— Exercise goal —
Below is a listing; restate from it, character for character, the lines beginning at the line holding "seqRx : Nat := 0" and ending at the line holding "freed : Nat := 0", both included.

— Exercise inputs —
____________

/-! ### Cells and stacks -/

/-- What the Grainer, the solver and the modulator keep for one cell beside its registers.
Voltages are in 0.1 V, powers in watts. -/
structure Cell where
  /-- last valid status words, bytes 8–23 (R158) -/
  w0 : Word := 0
  w1 : Word := 0
  w2 : Word := 0
  w3 : Word := 0
  /-- last valid V1, V2 (R54, R82) -/
  v1 : Nat := 0
  v2 : Nat := 0
  /-- last valid IMV, ILV, THS, TGU, as the signed codes of R158 -/
  imv : Int := 0
  ilv : Int := 0
  ths : Int := 0
  tgu : Int := 0
  /-- fields of the last latched status that read as not measured: bits 0–5 for V1, V2, IMV, ILV, THS, TGU (R158) -/
  unmeas : Nat := 0
  /-- status received in this period and not yet latched (R18) -/
  rx : Option (Word × Word × Word × Word) := none
  /-- pending CELL_CMD, 0 for none (R60) -/
  cmd : Nat := 0
  /-- the stack the cell has left, whose claims on its channels end at the next Grainer and solver window (R521) -/
  leave : Option Nat := none
  /-- fault sources reported in the last pass, one bit per source in the order of R75 -/
  srcs : Nat := 0
  /-- the source that made the cell FAULTED, as a bit of `srcs` (R60, CLEAR) -/
  faultSrc : Nat := 0
  /-- the lane went down since the last pass (R177) -/
  linkLost : Bool := false
  /-- BYP_FAIL stands (R61) -/
  bypFail : Bool := false
  /-- instant from which BYP_CONF runs: the first frame that carries BYPASS (R61, R70) -/
  bypSince : Option Nat := none
  /-- the R51 trim is engaged -/
  trimOn : Bool := false
  /-- spare trickle direction in force, −1, 0 or +1 (R63) -/
  trickle : Int := 0
  /-- NLC role: 0 none, 1 FULL, 2 PWM, and the periods it has been held (R52) -/
  role : Nat := 0
  dwell : Nat := 0
  /-- time with |P_i| above P_CONT, and at or below it, in 10 ns units (R56) -/
  ovlAbove : Nat := 0
  ovlBelow : Nat := 0
  ovlLimited : Bool := false
  /-- balancing trim, duty and power command of the schedule being built (R41, R55) -/
  trim : Rat := 0
  duty : Rat := 0
  power : Rat := 0
  /-- carrier slot of R42, R43 -/
  slot : Option Nat := none
  /-- this schedule makes the cell ACTIVE (R62, R63) -/
  reinsert : Bool := false
  /-- a BLOCK for this period's frame, for the next period's, and a repeat of the previous frame (R24) -/
  blkNow : Bool := false
  blkNext : Bool := false
  rptNow : Bool := false
  /-- a block by an overrun reaction not yet seen by a Grainer pass (R78) -/
  blkSeen : Bool := false
  /-- the uplink overrun escalated to BLOCK (R25, R65) -/
  upEsc : Bool := false
  /-- fields a latched status has measured since reset, in the bits of `unmeas`; bit 6: a status has been latched (R196) -/
  seen : Nat := 0
  /-- six leg states as the schedules sent leave them: 0 off, 1 low, 2 high (R120, R122) -/
  legs : List Nat := [0, 0, 0, 0, 0, 0]
  /-- events `(T, SW, LVL)` computed for the next schedule, and the leg states they end in (R120) -/
  evs : List (Nat × Nat × Nat) := []
  legsNext : List Nat := [0, 0, 0, 0, 0, 0]
  /-- more than 16 events arose (R123) -/
  evtOvf : Bool := false
  /-- the CMD of the last frame sent was BLOCK or BYPASS, or a bridge was held (R122) -/
  restart : Bool := true
  deriving DecidableEq, Repr

/-- The result of the solver for one cell (R95): codes as in RESn_A to RESn_C. -/
structure DsvRes where
  d1 : Nat := 0
  d2 : Nat := 0
  phi : Int := 0
  zvsOk : Bool := false
  hard : Bool := false
  sat : Bool := false
  slew : Bool := false
  idle : Bool := false
  vrange : Bool := false
  stale : Bool := false
  nhard : Nat := 0
  hmask : Nat := 0
  irms : Nat := 0
  pdel : Int := 0
  deriving DecidableEq, Repr

/-- What the solver keeps for one cell. -/
structure Dsv where
  /-- solved from the last opening of the Grainer and solver window on (R98) -/
  on : Bool := false
  /-- pending parameter words (R99) -/
  pend : Option (List Word) := none
  /-- the set in hand for the next period, and whether it was handed over in this period (R96) -/
  res : DsvRes := {}
  solved : Bool := false
  /-- the set in hand has been solved since the cell was enabled, and stays in use until the next one (R24) -/
  use : Bool := false
  /-- φ of the previous period, 0 where R93 says so -/
  phiPrev : Int := 0
  /-- the previous set was a fallback set (R102) -/
  wasHard : Bool := false
  deriving DecidableEq, Repr

/-- What the Grainer keeps for one stack beside its registers. -/
structure Stack where
  /-- the stack entered PRECHARGE and its members are still to be assigned (R66) -/
  entered : Bool := false
  /-- pending STK_CMD, 0 for none (R60) -/
  cmd : Nat := 0
  /-- mean voltage of the last pass with a cell to average, in 0.1 V (R48) -/
  vbar : Rat := 0
  /-- NLC: k and the sign of v_s of the last assignment (R52) -/
  k : Nat := 0
  sgn : Int := 0
  /-- the N for which the slots stand (R43) -/
  slotN : Nat := 0
  /-- consecutive boundary samples below, and at or above, GAP_CODE (R71, R73) -/
  gapLo : Nat := 0
  gapHi : Nat := 0
  /-- one more than the index of the period whose schedule keeps the front-end off although the stack is in RUN, 0 for
  none (R73) -/
  feOff : Nat := 0
  /-- a cause of class STACK is reported; the stack was blocked for UNDER (R64, R66) -/
  stkCause : Bool := false
  under : Bool := false
  deriving DecidableEq, Repr

/-! ### Modulators -/

/-- The values a shadow capture or transfer moves together (R112). -/
structure ChVals where
  prd : Nat
  phase : Nat
  cmpa : Nat
  cmpb : Nat
  dta : Nat
  dtb : Nat
  minpw : Nat
  mode : Nat
  deriving DecidableEq, Repr

/-- One modulator channel or local leg channel: its active values and its carrier.
The valleys fall at `v0`, then at `v0 + 2·prd + dl`, then every `2·prd` ticks, in ticks of station time
from the epoch (R107, R108, R110). -/
structure Chan where
  act : ChVals
  v0 : Int := 0
  dl : Int := 0
  /-- captured values awaiting transfer, and the period index from which they are eligible (R113) -/
  cap : Option (ChVals × Nat) := none
  /-- transferred PRD and PHASE awaiting the next valley (R110) -/
  turn : Option (Nat × Nat) := none
  /-- fine step of station time up to which the carrier's events have been acted on (R112) -/
  pos : Int := 0
  /-- the tick in which this channel's capture has been made, or is skipped, ahead of the window's close, or in which a
  lock keeps it from the boundary's transfer (R114, R115) -/
  capTick : Option Int := none
  /-- local leg: the compare value that is eligible while a newer one of a context awaits its boundary (R20, R113) -/
  prev : Option Nat := none
  /-- local leg: its state, 0 off, 1 low, 2 high, the fine step since which it holds, and the switch that was last on
  (R117) -/
  lst : Nat := 0
  lat : Int := 0
  lsw : Nat := 0
  deriving DecidableEq, Repr

/-- A standing trip latch: its source and the outputs it covered when it was set (R127), as bit masks. -/
structure Latch where
  src : Nat
  hiz : Nat
  asc : Nat
  cells : Nat
  deriving DecidableEq, Repr

/-- What the REARMs accepted in one tick have cleared: the instant, whether REARMED was raised before, the latches, and the
halt reaction and frozen levels that stood (R131). [assumption 224 (DEDUCED)] -/
structure RearmRec where
  at_ : Nat
  had : Bool
  latches : List Latch
  halt : Nat × List Nat
  deriving DecidableEq, Repr

/-! ### Brejalink lanes -/

/-- A schedule frame as sent (R155). -/
structure Sched where
  seq : Nat := 0
  pidx : Nat := 0
  cmd : Nat := 1
  brg0 : Nat := 1
  brg1 : Nat := 1
  brg2 : Nat := 1
  tcp : Nat := 0
  evs : List (Nat × Nat × Nat) := []
  deriving DecidableEq, Repr

/-- A CFG that awaits its CFGACK (R169, R170). -/
structure CfgWait where
  /-- 0 the five records of CONFIG, 1 dead times, 2 a host record, 3 PRBS_REQ -/
  kind : Nat
  ccnt : Nat
  eff : Nat
  recs : List (Nat × Nat)
  /-- period index in which it was sent -/
  sent : Nat
  deriving DecidableEq, Repr

/-- A receiver's block lock (R147): whether it holds, the valid sync headers in a row while it does not, while it does
the latest 64 headers, newest first, true where valid, and the bit positions slipped, modulo a block.
[assumption 53 (DESIGN CHOICE)] -/
structure HdrRx where
  lock : Bool := false
  run : Nat := 0
  hist : List Bool := []
  slip : Nat := 0
  deriving DecidableEq, Repr

/-- What BLK keeps for one cell lane beside its registers. -/
structure Lane where
  /-- instant at which the present state was entered -/
  since : Nat := 0
  /-- last frame sent other than SCHED -/
  tx : Option Frame := none
  /-- MEASURE: next EID, requests made, the outstanding request's EID and instant, the latest used `(RTT, TURN)` -/
  eid : Nat := 0
  reqs : Nat := 0
  out : Option (Nat × Nat) := none
  replies : List (Nat × Nat) := []
  /-- attempts in KEY or CONFIG, or failures in a row in UP (R164, R170) -/
  tries : Nat := 0
  /-- nonce of the session's SOPEN and the session key (R168) -/
  nm : BitVec 128 := 0
  ks : Option (BitVec 256) := none
  /-- SEQ of the last SCHED sent and of the last STATUS accepted (R154) -/
  seqTx : Nat := 0
  seqRx : Nat := 0
  /-- number of SCHED frames sent in the session, and whether a STATUS has named one (R159) -/
  sentN : Nat := 0
  aseqOk : Bool := false
  /-- CCNT of the last CFG sent and of the last CFGACK accepted (R169) -/
  ccntTx : Nat := 0
  ccntRx : Nat := 0
  await : Option CfgWait := none
  /-- period index in which the awaited CFGACK arrived or was given up: held dead times follow one period later (R170) -/
  freed : Nat := 0
  /-- dead times captured and not yet sent, bits 0–2 for DT_AFE, DT_DABP, DT_DABS: before the period of the latest changes,
  that period, its changes, and the three values as they stood before them (R170) -/
  dtChg : Nat := 0
  dtAt : Nat := 0
  dtNew : Nat := 0
  dtPrev : List Nat := []
  /-- a valid STATUS arrived in this period; periods in a row without one (R164) -/
  gotStat : Bool := false
  miss : Nat := 0
  /-- TMARK: PIDX8 and OFFSET last announced (R160) -/
  tmark : Option (Nat × Nat) := none
  /-- the last schedule frame sent (R155) -/
  sched : Sched := {}
  /-- SID drawn for the SOPEN under way (R168) -/
  sidP : Nat := 0
  /-- the receiver's block lock (R147) -/
  hdr : HdrRx := {}
  /-- a PRBS test is asked for; its boundary (R175) -/
  prbsWant : Bool := false
  prbsAt : Option Nat := none
  /-- the last schedule frame as it left (R152, R155) -/
  schedTx : Option Frame := none
  /-- the blocks last sent, as they left: sync header and scrambled payload (R146, R151) -/
  line : List (BitVec 2 × BitVec 64) := []
  deriving DecidableEq, Repr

____________

— Expected output —
  seqRx : Nat := 0
  /-- number of SCHED frames sent in the session, and whether a STATUS has named one (R159) -/
  sentN : Nat := 0
  aseqOk : Bool := false
  /-- CCNT of the last CFG sent and of the last CFGACK accepted (R169) -/
  ccntTx : Nat := 0
  ccntRx : Nat := 0
  await : Option CfgWait := none
  /-- period index in which the awaited CFGACK arrived or was given up: held dead times follow one period later (R170) -/
  freed : Nat := 0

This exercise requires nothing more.